ABOUT THIS EXERCISE:
Could you write out the lines below exactly, beginning with the first and finishing with the one that contains "Lasting s0 (State.drivePrep t on s) := by"?

[Stored items]
::::::

-- ==== Sys2Proof/Laws/LastingLine.lean ====
section
/-! SUPPORT. What leaves what lasts (Laws/Lasting.lean): the line, the tree-mode machines, network time, admission, clocks. -/

namespace Sys2Proof.Machine

theorem State.modTxs_lasting {s0 : State} (t : Tree) (f : TxSt → TxSt) {s : State} (h : Lasting s0 s) :
    Lasting s0 (State.modTxs t f s) := by
  unfold State.modTxs
  repeat' first | with_reducible exact h | with_reducible apply State.modTx_lasting

theorem State.drivePrep_lasting {s0 : State} (t : Tree) (on : Bool) {s : State} (h : Lasting s0 s) :
    Lasting s0 (State.drivePrep t on s) := by
  unfold State.drivePrep
  repeat' first | with_reducible exact h | with_reducible apply State.setFld_lasting

theorem State.driveGate_lasting {s0 : State} (t : Tree) (on : Bool) {s : State} (h : Lasting s0 s) :
    Lasting s0 (State.driveGate t on s) := by
  unfold State.driveGate
  repeat' first | with_reducible exact h | with_reducible apply State.setFld_lasting

theorem State.pinsLow_lasting {s0 : State} (t : Tree) {s : State} (h : Lasting s0 s) :
    Lasting s0 (State.pinsLow t s) := by
  unfold State.pinsLow
  repeat' first
    | with_reducible exact h | with_reducible apply State.driveGate_lasting
    | with_reducible apply State.drivePrep_lasting

theorem State.showPending_lasting {s0 : State} (t : Tree) {s : State} (h : Lasting s0 s) :
    Lasting s0 (State.showPending t s) := by
  unfold State.showPending
  repeat' first | with_reducible exact h | with_reducible apply State.setFld_lasting

theorem State.modGrts_lasting {s0 : State} (t : Tree) (f : GrtSt → GrtSt) {s : State} (h : Lasting s0 s) :
    Lasting s0 (State.modGrts t f s) := by
  unfold State.modGrts
  repeat' first | with_reducible exact h | with_reducible apply State.modGrt_lasting

theorem State.removeGrant_lasting {s0 : State} (t : Tree) (i : Nat) {s : State} (h : Lasting s0 s) :
    Lasting s0 (State.removeGrant t i s) := by
  unfold State.removeGrant
  repeat' first
    | with_reducible exact h | with_reducible apply State.modGrts_lasting
    | with_reducible apply State.putEntry_lasting | with_reducible apply State.showPending_lasting

theorem State.dropRemainders_lasting {s0 : State} (t : Tree) (c : Copy) {s : State} (h : Lasting s0 s) :
    Lasting s0 (State.dropRemainders t c s) := by
  unfold State.dropRemainders
  repeat' first
    | with_reducible assumption | intro _ | with_reducible apply Lasting.ite
    | with_reducible apply State.releaseRef_lasting | with_reducible apply State.unlinkCopy_lasting
    | with_reducible apply Lasting.foldl | split

theorem State.loseCopy_lasting {s0 : State} (t : Tree) (c : Copy) (here : Bool) {s : State} (h : Lasting s0 s) :
    Lasting s0 (State.loseCopy t c here s) := by
  unfold State.loseCopy
  repeat' first
    | with_reducible assumption | intro _ | with_reducible apply Lasting.ite
    | with_reducible apply State.count_lasting | with_reducible apply State.dropRemainders_lasting
    | with_reducible apply State.iff_lasting | with_reducible apply State.modFrame_lasting
    | with_reducible apply State.releaseRef_lasting

theorem State.showTmc_lasting {s0 : State} (t : Tree) {s : State} (h : Lasting s0 s) :
    Lasting s0 (State.showTmc t s) := by
  unfold State.showTmc
  repeat' first | with_reducible exact h | with_reducible apply State.setFld_lasting

theorem State.setTmcState_lasting {s0 : State} (t : Tree) (e : Nat) (st : Nat) {s : State} (h : Lasting s0 s) :
    Lasting s0 (State.setTmcState t e st s) := by
  unfold State.setTmcState
  repeat' first
    | with_reducible assumption | intro _ | with_reducible apply Lasting.ite
    | with_reducible apply State.modGrts_lasting | with_reducible apply State.putEntry_lasting
    | with_reducible apply State.setTf_lasting | with_reducible apply State.showTmc_lasting

theorem State.loseContent_lasting {s0 : State} (t : Tree) (c : Content) {s : State} (h : Lasting s0 s) :
    Lasting s0 (State.loseContent t c s) := by
  unfold State.loseContent
  repeat' first
    | with_reducible assumption | intro _ | with_reducible apply Lasting.ite
    | with_reducible apply State.count_lasting | with_reducible apply State.countBy_lasting
    | with_reducible apply State.endProtected_lasting | with_reducible apply State.iff_lasting
    | with_reducible apply State.loseCopy_lasting | with_reducible apply State.raise_lasting
    | with_reducible apply State.setTmcState_lasting | with_reducible apply Lasting.foldl | split

theorem State.suppressLate_lasting {s0 : State} (t : Tree) (i : Nat) {s : State} (h : Lasting s0 s) :
    Lasting s0 (State.suppressLate t i s) := by
  unfold State.suppressLate
  repeat' first
    | with_reducible exact h | with_reducible apply State.count_lasting
    | with_reducible apply State.loseContent_lasting | with_reducible apply State.raiseMs_lasting
    | with_reducible apply State.removeGrant_lasting

theorem State.suppressSelected_lasting {s0 : State} (t : Tree) {s : State} (h : Lasting s0 s) :
    Lasting s0 (State.suppressSelected t s) := by
  unfold State.suppressSelected
  repeat' first
    | with_reducible assumption | intro _ | with_reducible apply Lasting.ite
    | with_reducible apply State.count_lasting | with_reducible apply State.suppressLate_lasting
    | with_reducible apply Lasting.foldl | split

theorem State.tune_lasting {s0 : State} (t : Tree) {s : State} (h : Lasting s0 s) :
    Lasting s0 (State.tune t s) := by
  unfold State.tune
  repeat' first
    | with_reducible assumption | intro _ | with_reducible apply Lasting.ite | with_reducible apply State.emit_lasting
    | with_reducible apply State.iff_lasting | with_reducible apply State.modTxs_lasting

theorem State.truncate_lasting {s0 : State} (t : Tree) {s : State} (h : Lasting s0 s) :
    Lasting s0 (State.truncate t s) := by
  unfold State.truncate
  repeat' first
    | with_reducible assumption | intro _ | with_reducible apply Lasting.ite
    | with_reducible apply State.count_lasting | with_reducible apply State.driveGate_lasting
    | with_reducible apply State.emit_lasting | with_reducible apply State.loseContent_lasting
    | with_reducible apply State.modTxs_lasting | with_reducible apply State.raise_lasting
    | with_reducible apply State.removeGrant_lasting | with_reducible apply State.tune_lasting
    | with_reducible apply Lasting.foldl | split

theorem State.contEnd_lasting {s0 : State} (t : Tree) {s : State} (h : Lasting s0 s) :
    Lasting s0 (State.contEnd t s) := by
  unfold State.contEnd
  repeat' first
    | with_reducible assumption | intro _ | with_reducible apply Lasting.ite | with_reducible apply State.emit_lasting
    | with_reducible apply State.modTxs_lasting | with_reducible apply Lasting.foldl | split

theorem State.contBegin_lasting {s0 : State} (t : Tree) {s : State} (h : Lasting s0 s) :
    Lasting s0 (State.contBegin t s) := by
  unfold State.contBegin
  repeat' first | with_reducible exact h | with_reducible apply State.modTxs_lasting

theorem State.policyPins_lasting {s0 : State} (t : Tree) {s : State} (h : Lasting s0 s) :
    Lasting s0 (State.policyPins t s) := by
  unfold State.policyPins
  repeat' first
    | with_reducible assumption | intro _ | with_reducible apply Lasting.ite
    | with_reducible apply State.contBegin_lasting | with_reducible apply State.driveGate_lasting
    | with_reducible apply State.drivePrep_lasting | with_reducible apply State.pinsLow_lasting

theorem State.halUnpin_lasting {s0 : State} (t : Tree) (j : HalJob) (whole : Bool) {s : State} (h : Lasting s0 s) :
    Lasting s0 (State.halUnpin t j whole s) := by
  unfold State.halUnpin
  repeat' first
    | with_reducible assumption | intro _ | with_reducible apply Lasting.ite
    | with_reducible apply State.driveGate_lasting | with_reducible apply State.emit_lasting
    | with_reducible apply State.iff_lasting | with_reducible apply State.modTxs_lasting
    | with_reducible apply State.pinsLow_lasting | with_reducible apply State.setFld_lasting
    | with_reducible apply Lasting.foldl | split

theorem State.modHals_lasting {s0 : State} (t : Tree) (f : HalSt → HalSt) {s : State} (h : Lasting s0 s) :
    Lasting s0 (State.modHals t f s) := by
  unfold State.modHals
  repeat' first | with_reducible exact h | with_reducible apply State.modHal_lasting

theorem State.halDone_lasting {s0 : State} (t : Tree) (slot : Nat) (result : Nat) {s : State} (h : Lasting s0 s) :
    Lasting s0 (State.halDone t slot result s) := by
  unfold State.halDone
  repeat' first
    | with_reducible assumption | intro _ | with_reducible apply Lasting.ite
    | with_reducible apply State.count_lasting | with_reducible apply State.halUnpin_lasting
    | with_reducible apply State.iff_lasting | with_reducible apply State.modHals_lasting
    | with_reducible apply State.raise_lasting | with_reducible apply State.setFld_lasting
    | with_reducible apply Lasting.foldl | split

theorem State.halRefusePins_lasting {s0 : State} (t : Tree) {s : State} (h : Lasting s0 s) :
    Lasting s0 (State.halRefusePins t s) := by
  unfold State.halRefusePins
  repeat' first
    | with_reducible assumption | intro _ | with_reducible apply Lasting.ite
    | with_reducible apply State.halDone_lasting | with_reducible apply Lasting.foldl | split

theorem State.policyJudge_lasting {s0 : State} (t : Tree) {s : State} (h : Lasting s0 s) :
    Lasting s0 (State.policyJudge t s) := by
  unfold State.policyJudge
  repeat' first
    | with_reducible assumption | intro _ | with_reducible apply Lasting.ite
    | with_reducible apply State.contEnd_lasting | with_reducible apply State.halRefusePins_lasting
    | with_reducible apply State.iff_lasting | with_reducible apply State.policyPins_lasting
    | with_reducible apply State.setFld_lasting | with_reducible apply State.suppressSelected_lasting
    | with_reducible apply State.truncate_lasting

::::::

ANSWER TO THE EXERCISE:
-- ==== Sys2Proof/Laws/LastingLine.lean ====
section
/-! SUPPORT. What leaves what lasts (Laws/Lasting.lean): the line, the tree-mode machines, network time, admission, clocks. -/

namespace Sys2Proof.Machine

theorem State.modTxs_lasting {s0 : State} (t : Tree) (f : TxSt → TxSt) {s : State} (h : Lasting s0 s) :
    Lasting s0 (State.modTxs t f s) := by
  unfold State.modTxs
  repeat' first | with_reducible exact h | with_reducible apply State.modTx_lasting

theorem State.drivePrep_lasting {s0 : State} (t : Tree) (on : Bool) {s : State} (h : Lasting s0 s) :
    Lasting s0 (State.drivePrep t on s) := by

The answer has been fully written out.